— About this exercise —
An exact copy of the listing is what the response must contain.

────

-- ==== Sys2Proof/Syntax.lean ====
section
/-! DEFINITION. The operations of the block as syntax: one constructor per row of spec/opcode_table.json
(spec/30_encoding.md R96), the descriptor image (R93) and the results of a port operation (R11, R90). -/

namespace Sys2Proof

/-- The descriptor image: the twelve words W0 to W11 in which a TransferDescriptor crosses the port
(spec/30_encoding.md R93). -/
structure Image where
  /-- W0 `SADDR` -/
  w0 : Word
  /-- W1 `SOFF` -/
  w1 : Word
  /-- W2 `DADDR` -/
  w2 : Word
  /-- W3 `DOFF` -/
  w3 : Word
  /-- W4 `ATTR` (R94) -/
  w4 : Word
  /-- W5 `NBYTES` -/
  w5 : Word
  /-- W6 `MLOFF` -/
  w6 : Word
  /-- W7 `BITER` -/
  w7 : Word
  /-- W8 `CITER`, ignored on write -/
  w8 : Word
  /-- W9 `SLAST` -/
  w9 : Word
  /-- W10 `BUFBYTES` -/
  w10 : Word
  /-- W11 `CSR` (R95) -/
  w11 : Word
  deriving DecidableEq, Repr

/-- One operation of the block: the seven port operations, and the three steps of the other agents that R99 gives
listing words. Channel and event numbers are natural numbers; WellFormed bounds them by the 8-bit fields of
R91, the operation itself by N_CH and N_EV. -/
inductive Instr where
  /-- `WRDESC c, image` (spec/40_descriptor_port.md R120) -/
  | wrdesc (ch : Nat) (img : Image)
  /-- `ARM c` (spec/41_trigger_router.md R142) -/
  | arm (ch : Nat)
  /-- `DISARM c` (R144) -/
  | disarm (ch : Nat)
  /-- `STATUS c` (spec/40_descriptor_port.md R132) -/
  | status (ch : Nat)
  /-- `BIND e, c` (spec/41_trigger_router.md R140) -/
  | bind (ev : Nat) (ch : Nat)
  /-- `STOP c` (R146) -/
  | stop (ch : Nat)
  /-- `RDDESC c` (spec/40_descriptor_port.md R130) -/
  | rddesc (ch : Nat)
  /-- `REQ e`: a step of the peripheral environment (spec/42_transfer_engine.md R160) -/
  | req (ev : Nat)
  /-- `SERVICE c`: a step of the engine (R162) -/
  | service (ch : Nat)
  /-- `RESET`: a step of the platform (spec/70_reset_and_hazards.md R230) -/
  | reset
  deriving DecidableEq, Repr

/-- The rows of the operation map (spec/30_encoding.md R96), without operands. -/
inductive Opcode where
  | wrdesc
  | arm
  | disarm
  | status
  | bind
  | stop
  | rddesc
  | req
  | service
  | reset
  deriving DecidableEq, Repr

/-- Where a word is read: at the port, where only the seven port operations are commands, or in a listing of the
steps of all agents (R99). -/
inductive View where
  | port
  | listing
  deriving DecidableEq, Repr

/-- The causes of a `ConfigurationError` (spec/60_exceptions.md R201), in the table's order. -/
inductive ConfigCause where
  | reserved
  | zero
  | nbytesSize
  | stride
  | offset
  | align
  | extent
  deriving DecidableEq, Repr

/-- The causes of a `PreconditionViolation` (spec/60_exceptions.md R202), in the table's order. -/
inductive PreCause where
  | badCmd
  | state
  | noDesc
  deriving DecidableEq, Repr

/-- What a port operation ends in (spec/00_scope.md R11; spec/30_encoding.md R90): `OK(data)` or one of the two
error classes with its cause. The image words of an accepted `RDDESC` follow the response (R92). -/
inductive Answer where
  | ok (data : BitVec 16)
  | configurationError (cause : ConfigCause)
  | preconditionViolation (cause : PreCause)
  deriving DecidableEq, Repr

end Sys2Proof
end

────

— Exercise result —
-- ==== Sys2Proof/Syntax.lean ====
section
/-! DEFINITION. The operations of the block as syntax: one constructor per row of spec/opcode_table.json
(spec/30_encoding.md R96), the descriptor image (R93) and the results of a port operation (R11, R90). -/

namespace Sys2Proof

/-- The descriptor image: the twelve words W0 to W11 in which a TransferDescriptor crosses the port
(spec/30_encoding.md R93). -/
structure Image where
  /-- W0 `SADDR` -/
  w0 : Word
  /-- W1 `SOFF` -/
  w1 : Word
  /-- W2 `DADDR` -/
  w2 : Word
  /-- W3 `DOFF` -/
  w3 : Word
  /-- W4 `ATTR` (R94) -/
  w4 : Word
  /-- W5 `NBYTES` -/
  w5 : Word
  /-- W6 `MLOFF` -/
  w6 : Word
  /-- W7 `BITER` -/
  w7 : Word
  /-- W8 `CITER`, ignored on write -/
  w8 : Word
  /-- W9 `SLAST` -/
  w9 : Word
  /-- W10 `BUFBYTES` -/
  w10 : Word
  /-- W11 `CSR` (R95) -/
  w11 : Word
  deriving DecidableEq, Repr

/-- One operation of the block: the seven port operations, and the three steps of the other agents that R99 gives
listing words. Channel and event numbers are natural numbers; WellFormed bounds them by the 8-bit fields of
R91, the operation itself by N_CH and N_EV. -/
inductive Instr where
  /-- `WRDESC c, image` (spec/40_descriptor_port.md R120) -/
  | wrdesc (ch : Nat) (img : Image)
  /-- `ARM c` (spec/41_trigger_router.md R142) -/
  | arm (ch : Nat)
  /-- `DISARM c` (R144) -/
  | disarm (ch : Nat)
  /-- `STATUS c` (spec/40_descriptor_port.md R132) -/
  | status (ch : Nat)
  /-- `BIND e, c` (spec/41_trigger_router.md R140) -/
  | bind (ev : Nat) (ch : Nat)
  /-- `STOP c` (R146) -/
  | stop (ch : Nat)
  /-- `RDDESC c` (spec/40_descriptor_port.md R130) -/
  | rddesc (ch : Nat)
  /-- `REQ e`: a step of the peripheral environment (spec/42_transfer_engine.md R160) -/
  | req (ev : Nat)
  /-- `SERVICE c`: a step of the engine (R162) -/
  | service (ch : Nat)
  /-- `RESET`: a step of the platform (spec/70_reset_and_hazards.md R230) -/
  | reset
  deriving DecidableEq, Repr

/-- The rows of the operation map (spec/30_encoding.md R96), without operands. -/
inductive Opcode where
  | wrdesc
  | arm
  | disarm
  | status
  | bind
  | stop
  | rddesc
  | req
  | service
  | reset
  deriving DecidableEq, Repr

/-- Where a word is read: at the port, where only the seven port operations are commands, or in a listing of the
steps of all agents (R99). -/
inductive View where
  | port
  | listing
  deriving DecidableEq, Repr

/-- The causes of a `ConfigurationError` (spec/60_exceptions.md R201), in the table's order. -/
inductive ConfigCause where
  | reserved
  | zero
  | nbytesSize
  | stride
  | offset
  | align
  | extent
  deriving DecidableEq, Repr

/-- The causes of a `PreconditionViolation` (spec/60_exceptions.md R202), in the table's order. -/
inductive PreCause where
  | badCmd
  | state
  | noDesc
  deriving DecidableEq, Repr

/-- What a port operation ends in (spec/00_scope.md R11; spec/30_encoding.md R90): `OK(data)` or one of the two
error classes with its cause. The image words of an accepted `RDDESC` follow the response (R92). -/
inductive Answer where
  | ok (data : BitVec 16)
  | configurationError (cause : ConfigCause)
  | preconditionViolation (cause : PreCause)
  deriving DecidableEq, Repr

end Sys2Proof
end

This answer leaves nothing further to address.